(WHAT YOU SHOULD DO): Scan the records below and copy every line that contains the string "mxCounts".

(DATASET):

== == ==

-- ==== Sys2Proof/Machine/Matrix.lean ====
section
/-!
DEFINITION. The matrix engine (R195 to R211): its registers, the checks of MXGO and WLD, weight blocks, row-steps,
broadcast rendezvous, and the mask registers.
-/
namespace Sys2Proof.Machine

/-- The registers of Table 11-2. -/
abbrev MxRegs := Vector Word 36

/-- A register of Table 11-2. -/
def mxReg (r : MxRegs) (i : Nat) : Word := r[i]?.getD 0

/-- The iteration counts, level 0 first; 0 reads as 1. -/
def mxCounts (r : MxRegs) : List Nat := (List.range 6).map (fun l => let c := (mxReg r (4 * l)).toNat % 2 ^ 32; if c = 0 then 1 else c)

/-- The strides of an operand: 1 A, 2 B, 3 C. -/
def mxStrides (r : MxRegs) (k : Nat) : List Int := (List.range 6).map (fun l => (mxReg r (4 * l + k)).toInt)

/-- Row-steps of the nest. -/
def mxTotal (r : MxRegs) : Nat := product (mxCounts r)

/-- The value at row-step j of a base that moves with the strides of an operand (R198). -/
def mxAt (r : MxRegs) (base k j : Nat) : Int := ((mxReg r base).toNat : Int) + strideSum (coords (mxCounts r) j) (mxStrides r k)

/-- Row of C, offset of the A row and offset of the weight block at row-step j (R198). -/
def mxRow (r : MxRegs) (j : Nat) : Int := mxAt r 0x1D 3 j
def mxAoff (r : MxRegs) (j : Nat) : Int := mxAt r 0x19 1 j
def mxBoff (r : MxRegs) (j : Nat) : Int := mxAt r 0x1B 2 j

/-- No reserved bit of a register is set, and the nest has at most 2^40 row-steps (R200, step 1). -/
def mxRegsGood (r : MxRegs) : Bool :=
  let below := fun (i n : Nat) => decide ((mxReg r i).toNat < 2 ^ n)
  let ext := fun (i n : Nat) => (mxReg r i) == ((mxReg r i).setWidth n).signExtend 64
  (List.range 6).all (fun l => below (4 * l) 32 && ext (4 * l + 1) 48 && ext (4 * l + 2) 48 && ext (4 * l + 3) 16)
    && below 0x18 5 && below 0x19 41 && below 0x1A 5 && below 0x1B 41 && below 0x1C 2 && below 0x1D 6 && below 0x1E 6
    && below 0x1F 6 && below 0x20 4 && below 0x21 4 && below 0x22 1 && below 0x23 16 && decide (mxTotal r ≤ 2 ^ 40)

/-- K of a format pair (Table 11-3). -/
def mxK (a b : Nat) : Option Nat :=
  match a, b with
  | 6, 6 => some 64 | 5, 5 => some 64 | 6, 9 => some 64 | 9, 9 => some 256 | 1, 1 => some 256 | 9, 8 => some 256
  | 8, 8 => some 512 | _, _ => none

/-- The A format that a WLD takes for a B format whose pair with FMTA is none of Table 11-3. -/
def mxPartner (b : Nat) : Option Nat :=
  match b with
  | 6 => some 6 | 5 => some 5 | 9 => some 6 | 1 => some 1 | 8 => some 9 | _ => none

/-- Bits of an element of a format of Table 11-3. -/
def mxBits (c : Nat) : Nat := match c with | 5 => 16 | 6 => 16 | 8 => 4 | _ => 8

/-- Bytes of k elements of a format. -/
def mxBytes (c k : Nat) : Nat := k * mxBits c / 8

/-- An operand as the side of a copy, whose elements are rows or weight blocks of n bytes (R200, step 8). -/
def mxSide (r : MxRegs) (h : BitVec 256) (base k code n : Nat) : Side :=
  ⟨h, (mxReg r base).toNat, mxStrides r k, code, n, none, false, none⟩

/-- The handle check of an operand (R200, step 6). -/
def State.mxHandle (s : State) (r : MxRegs) (x : Side) : Option Cause :=
  let (lo, hi) := x.box (mxCounts r)
  s.handleCause s.who.tenant x.h (if needM s.curCore x.h lo.toNat (hi - lo + 1).toNat then rightR ||| rightM else rightR)

/-- The alignment of an operand (R200, step 7; R51). -/
def Side.mxAligned (x : Side) : Option Cause :=
  let unit := if (kbfOf x.code).isSome then codeBytes x.code else mxBits x.code / 8
  if ((kbfOf x.code).isNone || hLen x.h % (codeBytes x.code + 2) == 0) && (x.off :: x.strides).all (fun v => v % unit == 0)
  then none else some 0x43

/-- The bounds of an operand: where its elements lie within, so do its headers (R200, step 8; R51). -/
def Side.mxBounds (r : MxRegs) (x : Side) : Option Cause :=
  let (lo, hi) := x.box (mxCounts r)
  let limit := if (kbfOf x.code).isSome then hLen x.h / (codeBytes x.code + 2) * codeBytes x.code else hLen x.h
  if 0 ≤ lo ∧ hi < (limit : Int) then none else some 0x73

/-- Steps 6 to 8 of R200 for operands. -/
def State.mxOperands (s : State) (r : MxRegs) (xs : List Side) : Except Stop Unit :=
  match firstCause (s.mxHandle r) xs, firstCause Side.mxAligned xs, firstCause (Side.mxBounds r) xs,
      firstCause (fun (x : Side) => s.sideCause x (mxCounts r)) xs with
  | some c, _, _, _ => .error (.trap c)
  | none, some c, _, _ => .error (.trap c)
  | none, none, some c, _ => .error (.trap c)
  | none, none, none, some c => .error (.trap c)
  | none, none, none, none => .ok ()

/-- A mask that a register of Table 11-2 enables. -/
def Core.mxMask (c : Core) (v : Word) : Option Word := if v.getLsbD 3 then some (c.kmask[v.toNat % 8]?.getD 0) else none

/-- A member set that is valid for a member of a gang (R202). -/
def goodMembers (b member size : Nat) : Bool :=
  b.testBit member && decide (2 ≤ (List.range 16).countP (fun i => b.testBit i)) && decide (b < 2 ^ size)

/-- Every row of C that the nest can reach lies in the tile (R200, step 4). -/
def mxRowsFit (r : MxRegs) : Bool :=
  let (lo, hi) := (⟨0, (mxReg r 0x1D).toNat, mxStrides r 3, 0, 1, none, false, none⟩ : Side).box (mxCounts r)
  decide (0 ≤ lo) && decide (hi ≤ 63)

/-- The formats after codes 0 are taken from the handles. -/
def mxFormats (r : MxRegs) (ah bh : BitVec 256) : Nat × Nat :=
  let pick := fun (i : Nat) (h : BitVec 256) => if mxReg r i = 0 then hFmt h else (mxReg r i).toNat
  (pick 0x1E ah, pick 0x1F bh)

/-- A row of C is active at row-step j (R198). -/
def MeOp.rowActive (o : MeOp) (j : Nat) : Bool :=
  match o.rowMask with
  | none => true
  | some m => m.getLsbD (mxRow o.regs j).toNat

/-- The first active row-step from j on, among n, whose weight block has a property, with the block's offset. -/
def MeOp.scan (o : MeOp) (p : Int → Bool) : Nat → Nat → Option (Nat × Int)
  | 0, _ => none
  | n + 1, j => if o.rowActive j && p (mxBoff o.regs j) then some (j, mxBoff o.regs j) else MeOp.scan o p n (j + 1)

/-- K of an operation. -/
def MeOp.k (o : MeOp) : Nat := (mxK o.fmtA o.fmtB).getD 64

/-- The offset of an operation's first weight block (R210). -/
def MeOp.firstBlock (o : MeOp) : Int := ((o.scan (fun _ => true) (mxTotal o.regs) 0).map Prod.snd).getD ((mxReg o.regs 0x1B).toNat)

/-- The weight block is one that an operation uses (R198, R199). -/
def WeightBlock.fits (w : WeightBlock) (o : MeOp) (off : Int) : Bool :=
  w.offset == off && hSerial w.handle == hSerial o.bh && w.fmt == o.fmtB && w.colBytes == mxBytes o.fmtB o.k

/-- The loads that the recorded sets of the shadow registers name (R203). -/
def Me.shadowSets (m : Me) : Taint := m.shadowTaint.toList.foldl (fun (a : Taint) t => a ||| t) 0

/-- MXGO (R195, R200): with the pending set empty, the checks in order; then the operation is pending. -/
def execMxgo (s : State) : Host.Outcome State Fault Refusal :=
  finish s (do
    s.only [.ex]
    let c := s.cur
    let r := c.me.shadow
    if c.me.pendingOp.isSome then .error (.wait .engine) else .ok ()
    need (mxRegsGood r) 0x02
    let ct := (mxReg r 0x1C).toNat
    need (decide (ct < c.decl.tiles)) 0x22
    let ah ← s.handleReg (mxReg r 0x18).toNat
    let bh ← s.handleReg (mxReg r 0x1A).toNat
    let (fa, fb) := mxFormats r ah bh
    match mxK fa fb with
    | none => .error (.trap 0x02)
    | some k => do
      need (c.tile ct == (if fa = 1 then TileType.int32 else TileType.fp32)) 0x02
      need (mxRowsFit r) 0x02
      let b := (mxReg r 0x23).toNat
      need (b == 0 || goodMembers b ((c.task.map Task.member).getD 0) ((c.task.map Task.gangSize).getD 1)) 0x02
      s.mxOperands r [mxSide r ah 0x19 1 fa (mxBytes fa k), mxSide r bh 0x1B 2 fb (64 * mxBytes fb k)]
      let n := Store.getD c.me.bcasts b 0
      let o : MeOp := {
        regs := r, rowMask := c.mxMask (mxReg r 0x20), colMask := c.mxMask (mxReg r 0x21), ah := ah, bh := bh, fmtA := fa, fmtB := fb,
        prog := 0, written := [], earlier := [], found := [], loadDeps := c.loadsOf (c.me.shadowSets ||| s.seq.ctlTaint),
        storeDeps := (c.stores.filter (fun x => x.sq == s.curSq)).map StoreReq.id,
        bcast := if b = 0 then none else some n, met := false, again := false, fault := none }
      let keep := if b = 0 then c.me.preloads.find? (fun w => w.fits o o.firstBlock) else none
      let bs := if b = 0 then c.me.bcasts else Store.put b (n + 1) c.me.bcasts
      .ok (((s.fork s.curCore s.curSq).modCur (fun c => { c with me := { c.me with pendingOp := some o, preloads := [], taken := keep, bcasts := bs } })).retire 2))

/-- The active operation uses no weight block but the one it has latched (R199). -/
def Me.lastLatched (m : Me) (o : MeOp) : Bool :=
  match m.latched with
  | none => (o.scan (fun _ => true) (mxTotal o.regs - o.prog) o.prog).isNone
  | some w => (o.scan (fun b => !w.fits o b) (mxTotal o.regs - o.prog) o.prog).isNone

/-- The preloads that hold a weight buffer: those of a later MXGO, and the one that the pending operation has taken (R199). -/
def Me.preloaded (m : Me) : Nat := m.preloads.length + m.taken.toList.length

/-- A weight buffer is free for a preload (R199, R210): of the two, preloads hold some, and a running operation holds the one that
serves it, and the other too until it has latched its last block. -/
def Me.bufferFree (m : Me) : Bool :=
  match m.active with
  | none => decide (m.preloaded < 2)
  | some o => m.lastLatched o && (o.bcast.isNone || o.met) && decide (m.preloaded < 1)

/-- WLD (R210): the checks that concern B, then it takes the free buffer; the block is read from then on, after what an MXGO's
reads would follow (R203, R231). -/
def execWld (s : State) : Host.Outcome State Fault Refusal :=
  finish s (do
    s.only [.ex]
    let c := s.cur
    let r := c.me.shadow
    if mxReg r 0x23 != 0 then .ok (s.retire 2)
    else do
      need (mxRegsGood r) 0x02
      let bh ← s.handleReg (mxReg r 0x1A).toNat
      let ah := c.handles[(mxReg r 0x18).toNat]?.getD 0
      let (fa0, fb) := mxFormats r ah bh
      match mxPartner fb with
      | none => .error (.trap 0x02)
      | some p => do
        let fa := if (mxK fa0 fb).isSome then fa0 else p
        let n := mxBytes fb ((mxK fa fb).getD 64)
        s.mxOperands r [mxSide r bh 0x1B 2 fb (64 * n)]
        if !c.me.bufferFree then .error (.wait .engine) else .ok ()
        let o : MeOp := {
          regs := r, rowMask := c.mxMask (mxReg r 0x20), colMask := none, ah := ah, bh := bh, fmtA := fa, fmtB := fb,
          prog := 0, written := [], earlier := [], found := [], loadDeps := [], storeDeps := [], bcast := none, met := false, again := false, fault := none }
        let w : WeightBlock := ⟨bh, o.firstBlock, fb, n, [], [], c.loadsOf (c.me.shadowSets ||| s.seq.ctlTaint),
          (c.stores.filter (fun x => x.sq == s.curSq)).map StoreReq.id⟩
        .ok (((s.fork s.curCore s.curSq).modCur (fun c => { c with me := { c.me with preloads := c.me.preloads ++ [w] } })).retire 2))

== == ==

(OUTPUT OF THE EXERCISE):
def mxCounts (r : MxRegs) : List Nat := (List.range 6).map (fun l => let c := (mxReg r (4 * l)).toNat % 2 ^ 32; if c = 0 then 1 else c)
def mxTotal (r : MxRegs) : Nat := product (mxCounts r)
def mxAt (r : MxRegs) (base k j : Nat) : Int := ((mxReg r base).toNat : Int) + strideSum (coords (mxCounts r) j) (mxStrides r k)
  let (lo, hi) := x.box (mxCounts r)
  let (lo, hi) := x.box (mxCounts r)
      firstCause (fun (x : Side) => s.sideCause x (mxCounts r)) xs with
  let (lo, hi) := (⟨0, (mxReg r 0x1D).toNat, mxStrides r 3, 0, 1, none, false, none⟩ : Side).box (mxCounts r)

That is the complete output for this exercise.